**Directions**: Locate, in the data below, the line that contains "let s := (l.filter hit).foldl (fun s o => s.discardPlaten" and the line that contains "let rest := (l.filter"; reproduce exactly those two lines and every line between them, nothing more.

**Dataset excerpts**:
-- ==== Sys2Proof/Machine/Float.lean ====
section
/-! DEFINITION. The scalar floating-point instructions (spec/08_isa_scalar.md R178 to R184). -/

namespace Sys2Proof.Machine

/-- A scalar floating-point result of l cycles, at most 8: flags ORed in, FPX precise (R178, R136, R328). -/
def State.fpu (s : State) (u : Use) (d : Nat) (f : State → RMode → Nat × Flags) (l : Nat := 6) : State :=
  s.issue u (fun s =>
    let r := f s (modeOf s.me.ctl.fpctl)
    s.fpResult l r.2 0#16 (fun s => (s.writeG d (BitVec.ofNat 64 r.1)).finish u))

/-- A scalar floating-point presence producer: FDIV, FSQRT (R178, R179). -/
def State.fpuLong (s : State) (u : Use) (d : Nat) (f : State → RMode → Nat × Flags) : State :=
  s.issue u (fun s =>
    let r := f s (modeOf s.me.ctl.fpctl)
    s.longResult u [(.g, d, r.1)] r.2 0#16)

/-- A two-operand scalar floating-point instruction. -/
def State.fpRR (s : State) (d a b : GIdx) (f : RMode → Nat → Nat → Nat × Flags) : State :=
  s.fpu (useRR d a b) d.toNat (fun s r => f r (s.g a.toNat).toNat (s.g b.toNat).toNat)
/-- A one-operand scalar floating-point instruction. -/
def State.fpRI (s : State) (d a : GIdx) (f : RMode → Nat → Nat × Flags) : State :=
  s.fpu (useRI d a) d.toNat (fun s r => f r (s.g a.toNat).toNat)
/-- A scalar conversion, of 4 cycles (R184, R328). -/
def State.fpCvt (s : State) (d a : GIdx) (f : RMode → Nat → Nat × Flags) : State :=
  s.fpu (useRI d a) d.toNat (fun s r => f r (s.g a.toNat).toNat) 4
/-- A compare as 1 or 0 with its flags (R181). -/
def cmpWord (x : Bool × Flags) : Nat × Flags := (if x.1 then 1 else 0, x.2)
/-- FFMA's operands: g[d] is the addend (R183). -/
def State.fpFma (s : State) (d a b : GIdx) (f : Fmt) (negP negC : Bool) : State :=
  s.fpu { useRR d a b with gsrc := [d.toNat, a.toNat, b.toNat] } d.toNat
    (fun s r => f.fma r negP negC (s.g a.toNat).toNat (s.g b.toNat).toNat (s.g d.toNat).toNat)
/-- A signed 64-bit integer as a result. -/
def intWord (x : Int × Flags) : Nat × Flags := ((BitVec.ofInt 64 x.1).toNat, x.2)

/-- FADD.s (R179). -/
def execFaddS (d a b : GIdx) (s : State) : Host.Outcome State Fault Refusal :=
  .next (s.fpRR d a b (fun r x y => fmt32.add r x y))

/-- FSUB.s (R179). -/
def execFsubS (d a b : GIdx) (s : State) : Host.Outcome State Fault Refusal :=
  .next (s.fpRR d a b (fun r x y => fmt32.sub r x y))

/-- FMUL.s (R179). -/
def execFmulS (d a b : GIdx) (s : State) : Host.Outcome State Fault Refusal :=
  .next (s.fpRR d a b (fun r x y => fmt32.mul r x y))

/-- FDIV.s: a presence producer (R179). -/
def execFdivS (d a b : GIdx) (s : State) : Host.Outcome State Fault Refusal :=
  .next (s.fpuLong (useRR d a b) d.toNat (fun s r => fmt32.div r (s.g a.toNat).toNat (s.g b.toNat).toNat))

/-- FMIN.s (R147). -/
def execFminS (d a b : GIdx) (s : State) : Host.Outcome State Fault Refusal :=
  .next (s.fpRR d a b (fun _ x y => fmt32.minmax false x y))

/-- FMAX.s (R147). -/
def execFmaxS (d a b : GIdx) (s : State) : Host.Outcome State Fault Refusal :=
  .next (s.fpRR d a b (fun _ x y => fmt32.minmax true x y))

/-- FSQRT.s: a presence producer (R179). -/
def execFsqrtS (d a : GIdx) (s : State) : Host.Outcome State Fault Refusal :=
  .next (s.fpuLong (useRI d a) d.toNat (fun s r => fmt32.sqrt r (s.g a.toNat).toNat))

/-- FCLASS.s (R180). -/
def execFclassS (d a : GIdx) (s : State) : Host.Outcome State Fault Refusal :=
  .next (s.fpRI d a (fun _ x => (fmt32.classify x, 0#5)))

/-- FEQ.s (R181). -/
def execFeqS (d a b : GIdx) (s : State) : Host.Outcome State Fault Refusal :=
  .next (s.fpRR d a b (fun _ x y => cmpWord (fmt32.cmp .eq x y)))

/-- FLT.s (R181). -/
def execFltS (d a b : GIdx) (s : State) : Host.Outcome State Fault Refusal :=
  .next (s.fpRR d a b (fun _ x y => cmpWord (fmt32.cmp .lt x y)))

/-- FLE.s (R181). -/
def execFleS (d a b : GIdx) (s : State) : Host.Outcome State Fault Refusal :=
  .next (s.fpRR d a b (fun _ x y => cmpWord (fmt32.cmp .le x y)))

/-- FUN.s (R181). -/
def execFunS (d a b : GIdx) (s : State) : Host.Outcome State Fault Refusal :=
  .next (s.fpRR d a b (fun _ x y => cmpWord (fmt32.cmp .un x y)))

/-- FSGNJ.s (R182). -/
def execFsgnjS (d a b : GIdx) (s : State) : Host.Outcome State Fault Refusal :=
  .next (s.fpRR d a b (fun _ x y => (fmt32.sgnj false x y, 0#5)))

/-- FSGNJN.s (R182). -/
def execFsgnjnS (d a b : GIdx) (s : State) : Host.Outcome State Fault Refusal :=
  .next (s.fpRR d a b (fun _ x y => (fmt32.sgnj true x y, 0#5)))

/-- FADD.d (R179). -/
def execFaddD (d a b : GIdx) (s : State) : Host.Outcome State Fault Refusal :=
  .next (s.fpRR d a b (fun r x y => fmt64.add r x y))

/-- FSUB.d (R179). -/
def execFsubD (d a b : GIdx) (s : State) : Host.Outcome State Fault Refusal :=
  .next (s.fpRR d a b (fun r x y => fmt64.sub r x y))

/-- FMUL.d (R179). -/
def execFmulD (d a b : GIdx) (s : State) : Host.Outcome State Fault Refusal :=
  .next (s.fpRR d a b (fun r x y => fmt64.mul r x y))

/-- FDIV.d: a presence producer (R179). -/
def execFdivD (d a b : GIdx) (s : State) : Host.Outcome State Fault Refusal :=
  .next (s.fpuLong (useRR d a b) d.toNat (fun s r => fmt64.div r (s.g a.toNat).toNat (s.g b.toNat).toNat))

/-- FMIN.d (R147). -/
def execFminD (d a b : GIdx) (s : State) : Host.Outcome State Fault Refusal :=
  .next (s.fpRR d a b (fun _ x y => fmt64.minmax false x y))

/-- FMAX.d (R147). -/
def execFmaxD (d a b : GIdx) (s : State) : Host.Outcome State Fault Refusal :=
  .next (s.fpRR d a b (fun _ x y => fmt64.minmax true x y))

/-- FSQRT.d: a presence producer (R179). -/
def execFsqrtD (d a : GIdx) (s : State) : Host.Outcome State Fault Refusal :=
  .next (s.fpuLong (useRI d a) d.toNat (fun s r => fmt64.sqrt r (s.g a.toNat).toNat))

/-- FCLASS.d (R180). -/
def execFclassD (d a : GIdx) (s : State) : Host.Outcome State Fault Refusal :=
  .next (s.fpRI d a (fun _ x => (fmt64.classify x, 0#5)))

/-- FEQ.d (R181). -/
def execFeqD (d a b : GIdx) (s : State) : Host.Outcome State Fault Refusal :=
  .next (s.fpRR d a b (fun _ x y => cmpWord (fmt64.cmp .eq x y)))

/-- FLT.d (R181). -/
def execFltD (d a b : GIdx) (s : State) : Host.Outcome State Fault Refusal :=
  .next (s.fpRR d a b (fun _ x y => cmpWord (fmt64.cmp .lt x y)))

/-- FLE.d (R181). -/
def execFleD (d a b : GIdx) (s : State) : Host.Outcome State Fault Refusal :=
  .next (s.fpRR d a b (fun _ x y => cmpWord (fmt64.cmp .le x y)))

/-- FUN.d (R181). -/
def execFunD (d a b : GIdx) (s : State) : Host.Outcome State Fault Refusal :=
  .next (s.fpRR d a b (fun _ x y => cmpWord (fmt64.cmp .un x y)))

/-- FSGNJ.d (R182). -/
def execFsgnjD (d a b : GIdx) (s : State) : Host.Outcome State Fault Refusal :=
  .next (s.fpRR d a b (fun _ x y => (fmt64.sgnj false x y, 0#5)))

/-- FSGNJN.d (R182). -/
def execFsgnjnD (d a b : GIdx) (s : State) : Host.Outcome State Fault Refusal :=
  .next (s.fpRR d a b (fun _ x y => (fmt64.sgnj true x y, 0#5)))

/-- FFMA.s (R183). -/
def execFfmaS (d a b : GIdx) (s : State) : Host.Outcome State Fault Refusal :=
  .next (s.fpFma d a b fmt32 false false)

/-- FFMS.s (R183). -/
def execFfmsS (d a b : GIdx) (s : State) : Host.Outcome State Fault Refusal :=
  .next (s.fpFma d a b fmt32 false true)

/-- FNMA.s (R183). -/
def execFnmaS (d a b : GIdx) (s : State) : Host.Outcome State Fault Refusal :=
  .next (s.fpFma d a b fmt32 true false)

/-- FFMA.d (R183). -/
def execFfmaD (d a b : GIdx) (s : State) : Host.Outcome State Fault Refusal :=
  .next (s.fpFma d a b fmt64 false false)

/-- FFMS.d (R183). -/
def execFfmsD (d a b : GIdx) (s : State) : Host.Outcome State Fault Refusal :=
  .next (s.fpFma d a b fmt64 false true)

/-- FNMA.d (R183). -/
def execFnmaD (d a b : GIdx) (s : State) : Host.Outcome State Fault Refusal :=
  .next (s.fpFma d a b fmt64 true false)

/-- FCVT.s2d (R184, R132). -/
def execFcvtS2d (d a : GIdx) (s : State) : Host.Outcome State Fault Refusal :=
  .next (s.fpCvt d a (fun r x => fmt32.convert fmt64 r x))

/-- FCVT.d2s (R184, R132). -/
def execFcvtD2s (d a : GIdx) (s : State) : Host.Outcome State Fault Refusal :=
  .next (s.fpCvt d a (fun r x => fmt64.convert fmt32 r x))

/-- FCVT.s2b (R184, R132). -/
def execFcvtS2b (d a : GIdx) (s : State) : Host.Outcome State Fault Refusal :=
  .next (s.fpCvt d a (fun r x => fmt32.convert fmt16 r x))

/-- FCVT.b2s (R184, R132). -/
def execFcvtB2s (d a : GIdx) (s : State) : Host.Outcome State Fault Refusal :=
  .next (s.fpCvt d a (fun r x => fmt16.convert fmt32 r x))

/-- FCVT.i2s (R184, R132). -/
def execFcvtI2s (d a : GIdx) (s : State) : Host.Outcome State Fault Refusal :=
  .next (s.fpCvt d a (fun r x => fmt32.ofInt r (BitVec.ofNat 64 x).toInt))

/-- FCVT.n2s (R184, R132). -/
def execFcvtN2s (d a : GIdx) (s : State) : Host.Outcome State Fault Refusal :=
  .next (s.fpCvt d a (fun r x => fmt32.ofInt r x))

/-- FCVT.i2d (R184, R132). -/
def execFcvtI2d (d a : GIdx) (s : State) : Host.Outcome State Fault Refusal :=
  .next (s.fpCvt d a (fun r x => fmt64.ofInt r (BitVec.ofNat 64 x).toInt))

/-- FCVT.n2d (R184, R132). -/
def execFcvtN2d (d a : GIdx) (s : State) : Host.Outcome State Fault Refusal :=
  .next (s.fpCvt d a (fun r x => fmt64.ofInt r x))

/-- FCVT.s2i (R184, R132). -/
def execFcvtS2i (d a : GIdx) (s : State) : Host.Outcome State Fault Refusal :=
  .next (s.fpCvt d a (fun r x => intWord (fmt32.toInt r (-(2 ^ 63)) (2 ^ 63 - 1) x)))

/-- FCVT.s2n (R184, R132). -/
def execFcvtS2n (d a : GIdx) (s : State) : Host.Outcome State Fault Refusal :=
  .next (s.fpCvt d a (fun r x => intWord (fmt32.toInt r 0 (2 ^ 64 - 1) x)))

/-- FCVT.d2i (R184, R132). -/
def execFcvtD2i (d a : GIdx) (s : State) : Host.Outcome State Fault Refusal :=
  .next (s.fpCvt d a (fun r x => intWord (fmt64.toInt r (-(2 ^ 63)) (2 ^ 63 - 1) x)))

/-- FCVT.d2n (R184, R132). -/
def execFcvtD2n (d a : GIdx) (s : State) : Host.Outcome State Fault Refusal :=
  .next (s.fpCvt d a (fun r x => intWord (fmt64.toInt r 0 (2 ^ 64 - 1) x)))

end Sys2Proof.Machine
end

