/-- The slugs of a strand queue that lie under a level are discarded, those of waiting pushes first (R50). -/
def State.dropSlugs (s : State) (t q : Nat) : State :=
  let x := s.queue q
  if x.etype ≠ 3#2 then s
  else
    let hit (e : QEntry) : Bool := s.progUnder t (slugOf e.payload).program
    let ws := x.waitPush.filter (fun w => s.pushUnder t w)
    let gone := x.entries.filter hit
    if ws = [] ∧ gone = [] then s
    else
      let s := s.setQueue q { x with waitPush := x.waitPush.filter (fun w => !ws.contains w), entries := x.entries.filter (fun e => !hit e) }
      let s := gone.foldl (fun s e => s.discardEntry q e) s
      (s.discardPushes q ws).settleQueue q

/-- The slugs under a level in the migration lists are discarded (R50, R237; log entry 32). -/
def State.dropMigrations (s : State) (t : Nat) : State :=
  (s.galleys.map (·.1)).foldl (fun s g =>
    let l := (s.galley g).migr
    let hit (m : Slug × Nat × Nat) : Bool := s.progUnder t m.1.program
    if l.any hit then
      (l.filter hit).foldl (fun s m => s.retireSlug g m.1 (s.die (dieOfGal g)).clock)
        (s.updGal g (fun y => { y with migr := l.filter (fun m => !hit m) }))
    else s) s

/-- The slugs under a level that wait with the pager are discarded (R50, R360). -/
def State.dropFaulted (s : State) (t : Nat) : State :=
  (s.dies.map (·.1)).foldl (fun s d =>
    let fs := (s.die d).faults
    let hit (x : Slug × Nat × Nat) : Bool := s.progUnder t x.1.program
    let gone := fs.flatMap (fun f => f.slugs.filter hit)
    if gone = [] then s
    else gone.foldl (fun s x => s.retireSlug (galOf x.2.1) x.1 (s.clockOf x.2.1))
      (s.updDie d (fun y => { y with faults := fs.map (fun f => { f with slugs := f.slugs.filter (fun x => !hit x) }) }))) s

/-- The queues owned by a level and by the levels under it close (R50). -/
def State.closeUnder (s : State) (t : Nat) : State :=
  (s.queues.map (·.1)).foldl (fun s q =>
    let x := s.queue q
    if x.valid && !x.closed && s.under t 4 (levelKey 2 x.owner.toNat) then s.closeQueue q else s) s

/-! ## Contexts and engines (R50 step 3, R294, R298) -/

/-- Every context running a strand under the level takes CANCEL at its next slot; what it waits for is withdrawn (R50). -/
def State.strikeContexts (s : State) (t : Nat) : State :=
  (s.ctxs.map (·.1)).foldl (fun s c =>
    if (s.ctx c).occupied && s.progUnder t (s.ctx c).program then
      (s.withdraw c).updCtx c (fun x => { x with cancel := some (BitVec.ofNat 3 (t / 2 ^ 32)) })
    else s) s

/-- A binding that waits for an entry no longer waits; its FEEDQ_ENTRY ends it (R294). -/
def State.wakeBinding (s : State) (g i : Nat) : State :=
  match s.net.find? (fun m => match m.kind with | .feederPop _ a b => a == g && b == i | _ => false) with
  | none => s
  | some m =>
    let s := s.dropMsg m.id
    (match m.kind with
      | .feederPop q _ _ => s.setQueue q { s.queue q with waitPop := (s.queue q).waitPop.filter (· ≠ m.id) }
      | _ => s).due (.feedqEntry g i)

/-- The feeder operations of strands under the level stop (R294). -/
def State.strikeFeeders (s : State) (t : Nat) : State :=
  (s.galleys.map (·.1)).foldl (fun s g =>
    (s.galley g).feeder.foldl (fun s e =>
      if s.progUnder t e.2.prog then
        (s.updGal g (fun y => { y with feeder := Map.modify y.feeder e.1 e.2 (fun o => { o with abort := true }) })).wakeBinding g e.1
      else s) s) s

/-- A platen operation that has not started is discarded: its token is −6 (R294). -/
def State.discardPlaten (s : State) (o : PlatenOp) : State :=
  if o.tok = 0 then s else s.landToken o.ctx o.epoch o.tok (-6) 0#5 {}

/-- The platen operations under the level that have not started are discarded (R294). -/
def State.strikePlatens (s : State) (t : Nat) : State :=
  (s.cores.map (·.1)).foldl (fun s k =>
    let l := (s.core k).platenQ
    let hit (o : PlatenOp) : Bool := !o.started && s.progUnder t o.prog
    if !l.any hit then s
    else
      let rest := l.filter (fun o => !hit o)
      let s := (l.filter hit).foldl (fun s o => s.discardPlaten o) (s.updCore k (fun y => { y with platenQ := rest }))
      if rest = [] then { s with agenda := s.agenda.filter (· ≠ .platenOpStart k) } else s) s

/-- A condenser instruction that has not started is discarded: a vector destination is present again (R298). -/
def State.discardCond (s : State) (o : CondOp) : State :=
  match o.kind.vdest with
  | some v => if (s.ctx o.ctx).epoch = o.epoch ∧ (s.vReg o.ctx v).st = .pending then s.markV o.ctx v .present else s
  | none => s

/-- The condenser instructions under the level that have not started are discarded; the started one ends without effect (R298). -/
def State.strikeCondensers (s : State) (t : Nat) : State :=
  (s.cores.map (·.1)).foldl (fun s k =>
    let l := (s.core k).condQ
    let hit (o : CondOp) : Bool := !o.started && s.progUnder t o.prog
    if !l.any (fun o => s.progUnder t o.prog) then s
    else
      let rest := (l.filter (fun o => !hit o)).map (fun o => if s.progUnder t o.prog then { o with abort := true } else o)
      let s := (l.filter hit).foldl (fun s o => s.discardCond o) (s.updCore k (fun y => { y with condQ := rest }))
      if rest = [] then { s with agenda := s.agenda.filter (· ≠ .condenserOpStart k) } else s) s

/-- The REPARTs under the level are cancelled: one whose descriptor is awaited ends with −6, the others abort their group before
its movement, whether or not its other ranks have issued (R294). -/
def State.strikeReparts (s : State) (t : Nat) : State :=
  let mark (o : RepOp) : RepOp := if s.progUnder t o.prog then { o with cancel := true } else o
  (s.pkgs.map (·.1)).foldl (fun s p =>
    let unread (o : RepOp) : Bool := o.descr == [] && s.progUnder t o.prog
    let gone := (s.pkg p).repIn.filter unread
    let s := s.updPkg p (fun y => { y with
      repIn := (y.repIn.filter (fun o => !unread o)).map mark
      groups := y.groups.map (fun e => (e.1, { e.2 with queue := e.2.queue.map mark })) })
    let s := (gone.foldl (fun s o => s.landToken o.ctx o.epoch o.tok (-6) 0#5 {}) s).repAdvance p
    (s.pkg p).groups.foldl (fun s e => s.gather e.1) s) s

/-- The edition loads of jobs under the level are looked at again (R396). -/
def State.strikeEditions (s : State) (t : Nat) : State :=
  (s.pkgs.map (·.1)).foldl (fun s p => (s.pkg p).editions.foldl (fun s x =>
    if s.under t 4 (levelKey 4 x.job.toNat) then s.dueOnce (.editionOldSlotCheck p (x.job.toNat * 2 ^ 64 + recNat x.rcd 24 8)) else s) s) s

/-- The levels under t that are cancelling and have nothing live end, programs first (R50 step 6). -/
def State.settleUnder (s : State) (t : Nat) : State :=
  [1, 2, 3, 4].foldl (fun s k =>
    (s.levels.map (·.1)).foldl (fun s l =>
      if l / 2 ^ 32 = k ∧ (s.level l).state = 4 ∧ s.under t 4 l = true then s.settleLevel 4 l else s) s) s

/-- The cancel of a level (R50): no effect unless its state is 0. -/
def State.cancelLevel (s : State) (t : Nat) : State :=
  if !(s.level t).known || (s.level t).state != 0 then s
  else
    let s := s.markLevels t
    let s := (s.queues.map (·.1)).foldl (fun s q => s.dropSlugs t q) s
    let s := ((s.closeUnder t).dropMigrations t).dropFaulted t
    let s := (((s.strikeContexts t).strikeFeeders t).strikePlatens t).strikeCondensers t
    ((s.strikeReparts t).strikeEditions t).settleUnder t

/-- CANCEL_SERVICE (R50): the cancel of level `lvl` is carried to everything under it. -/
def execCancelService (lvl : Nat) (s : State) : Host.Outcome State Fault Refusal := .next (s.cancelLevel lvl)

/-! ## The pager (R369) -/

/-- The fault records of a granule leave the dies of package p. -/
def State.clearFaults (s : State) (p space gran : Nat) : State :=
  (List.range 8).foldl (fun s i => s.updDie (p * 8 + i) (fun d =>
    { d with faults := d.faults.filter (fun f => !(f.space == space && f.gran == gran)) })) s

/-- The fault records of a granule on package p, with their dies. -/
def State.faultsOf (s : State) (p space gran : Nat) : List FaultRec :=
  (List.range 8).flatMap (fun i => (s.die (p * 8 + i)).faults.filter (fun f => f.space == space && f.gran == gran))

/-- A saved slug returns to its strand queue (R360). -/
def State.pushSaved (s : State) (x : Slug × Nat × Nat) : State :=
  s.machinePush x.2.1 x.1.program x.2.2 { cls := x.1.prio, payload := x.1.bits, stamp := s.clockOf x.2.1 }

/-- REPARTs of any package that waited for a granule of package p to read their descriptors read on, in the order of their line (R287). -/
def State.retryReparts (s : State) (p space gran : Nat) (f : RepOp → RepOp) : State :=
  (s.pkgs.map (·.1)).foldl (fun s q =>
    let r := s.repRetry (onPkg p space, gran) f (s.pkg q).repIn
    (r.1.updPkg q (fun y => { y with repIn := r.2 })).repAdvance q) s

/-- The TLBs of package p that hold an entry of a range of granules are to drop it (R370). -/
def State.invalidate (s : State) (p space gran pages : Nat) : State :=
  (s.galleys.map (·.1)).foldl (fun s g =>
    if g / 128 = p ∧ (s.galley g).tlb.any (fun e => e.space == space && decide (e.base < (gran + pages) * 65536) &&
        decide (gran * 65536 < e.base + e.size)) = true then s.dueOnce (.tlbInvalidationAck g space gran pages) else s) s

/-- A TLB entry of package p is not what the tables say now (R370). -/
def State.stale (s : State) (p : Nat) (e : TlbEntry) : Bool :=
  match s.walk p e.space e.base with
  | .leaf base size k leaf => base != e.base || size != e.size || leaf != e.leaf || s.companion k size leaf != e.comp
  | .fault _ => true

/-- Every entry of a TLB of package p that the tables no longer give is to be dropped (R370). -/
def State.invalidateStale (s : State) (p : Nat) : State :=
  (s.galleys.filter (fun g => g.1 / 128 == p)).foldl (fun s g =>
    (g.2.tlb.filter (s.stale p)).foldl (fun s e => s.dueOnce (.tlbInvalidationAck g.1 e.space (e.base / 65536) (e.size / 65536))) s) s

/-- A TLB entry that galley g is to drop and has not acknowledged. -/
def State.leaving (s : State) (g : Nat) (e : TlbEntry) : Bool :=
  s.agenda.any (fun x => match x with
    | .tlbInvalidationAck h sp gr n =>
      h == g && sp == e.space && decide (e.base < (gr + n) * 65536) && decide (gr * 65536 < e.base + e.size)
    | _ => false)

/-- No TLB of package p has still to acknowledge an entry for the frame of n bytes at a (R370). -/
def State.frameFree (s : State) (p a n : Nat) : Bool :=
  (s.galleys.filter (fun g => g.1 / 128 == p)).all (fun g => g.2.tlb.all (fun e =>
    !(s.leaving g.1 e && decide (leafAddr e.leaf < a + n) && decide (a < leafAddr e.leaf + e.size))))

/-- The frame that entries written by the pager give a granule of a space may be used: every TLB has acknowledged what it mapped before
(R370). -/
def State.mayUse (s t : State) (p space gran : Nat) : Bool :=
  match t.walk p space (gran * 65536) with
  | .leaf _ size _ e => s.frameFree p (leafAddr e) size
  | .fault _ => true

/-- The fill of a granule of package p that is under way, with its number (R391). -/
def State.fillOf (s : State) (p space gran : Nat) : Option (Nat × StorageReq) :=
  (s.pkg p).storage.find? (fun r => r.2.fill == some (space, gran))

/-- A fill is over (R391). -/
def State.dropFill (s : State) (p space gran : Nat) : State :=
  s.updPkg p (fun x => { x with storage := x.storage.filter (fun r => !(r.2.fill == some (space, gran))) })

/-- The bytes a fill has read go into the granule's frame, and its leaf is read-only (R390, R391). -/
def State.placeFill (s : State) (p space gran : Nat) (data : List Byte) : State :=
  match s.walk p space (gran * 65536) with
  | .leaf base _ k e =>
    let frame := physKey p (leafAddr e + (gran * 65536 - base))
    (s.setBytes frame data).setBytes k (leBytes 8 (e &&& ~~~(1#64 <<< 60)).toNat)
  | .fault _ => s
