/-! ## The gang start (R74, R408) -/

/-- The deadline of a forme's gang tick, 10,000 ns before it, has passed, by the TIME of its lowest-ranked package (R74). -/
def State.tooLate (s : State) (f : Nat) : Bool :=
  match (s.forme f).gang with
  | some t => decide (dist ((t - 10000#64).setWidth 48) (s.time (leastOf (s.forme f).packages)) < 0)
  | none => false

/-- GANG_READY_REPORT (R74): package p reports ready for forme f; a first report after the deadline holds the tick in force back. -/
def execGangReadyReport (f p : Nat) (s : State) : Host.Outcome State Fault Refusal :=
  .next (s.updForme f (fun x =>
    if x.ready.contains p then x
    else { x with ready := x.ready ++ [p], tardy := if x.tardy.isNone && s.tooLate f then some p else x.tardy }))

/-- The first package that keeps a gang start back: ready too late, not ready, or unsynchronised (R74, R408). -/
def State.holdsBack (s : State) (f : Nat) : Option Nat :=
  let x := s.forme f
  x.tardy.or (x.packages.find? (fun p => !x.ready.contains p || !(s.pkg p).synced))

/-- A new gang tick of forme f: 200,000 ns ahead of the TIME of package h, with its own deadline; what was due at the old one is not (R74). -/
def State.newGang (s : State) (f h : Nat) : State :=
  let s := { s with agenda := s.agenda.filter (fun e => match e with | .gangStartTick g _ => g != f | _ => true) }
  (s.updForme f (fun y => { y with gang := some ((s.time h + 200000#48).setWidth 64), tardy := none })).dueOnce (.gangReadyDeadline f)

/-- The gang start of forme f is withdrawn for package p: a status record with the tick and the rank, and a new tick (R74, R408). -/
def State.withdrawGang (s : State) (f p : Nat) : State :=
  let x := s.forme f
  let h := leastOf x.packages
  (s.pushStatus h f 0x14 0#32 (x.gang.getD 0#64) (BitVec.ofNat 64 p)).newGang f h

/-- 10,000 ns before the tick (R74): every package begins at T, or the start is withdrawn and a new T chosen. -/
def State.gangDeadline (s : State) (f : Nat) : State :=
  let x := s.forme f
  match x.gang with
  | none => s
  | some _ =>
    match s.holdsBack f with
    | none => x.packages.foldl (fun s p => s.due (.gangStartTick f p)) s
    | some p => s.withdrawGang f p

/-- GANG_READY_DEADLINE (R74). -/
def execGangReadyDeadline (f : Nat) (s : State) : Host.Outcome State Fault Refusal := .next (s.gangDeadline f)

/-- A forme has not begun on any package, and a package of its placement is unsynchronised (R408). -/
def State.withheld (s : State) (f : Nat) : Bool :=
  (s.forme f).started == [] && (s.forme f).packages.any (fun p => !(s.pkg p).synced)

**Answer to the problem**:
      let s := (l.filter hit).foldl (fun s o => s.discardPlaten o) (s.updCore k (fun y => { y with platenQ := rest }))
      if rest = [] then { s with agenda := s.agenda.filter (· ≠ .platenOpStart k) } else s) s

/-- A condenser instruction that has not started is discarded: a vector destination is present again (R298). -/
def State.discardCond (s : State) (o : CondOp) : State :=
  match o.kind.vdest with
  | some v => if (s.ctx o.ctx).epoch = o.epoch ∧ (s.vReg o.ctx v).st = .pending then s.markV o.ctx v .present else s
  | none => s

/-- The condenser instructions under the level that have not started are discarded; the started one ends without effect (R298). -/
def State.strikeCondensers (s : State) (t : Nat) : State :=
  (s.cores.map (·.1)).foldl (fun s k =>
    let l := (s.core k).condQ
    let hit (o : CondOp) : Bool := !o.started && s.progUnder t o.prog
    if !l.any (fun o => s.progUnder t o.prog) then s
    else
      let rest := (l.filter (fun o => !hit o)).map (fun o => if s.progUnder t o.prog then { o with abort := true } else o)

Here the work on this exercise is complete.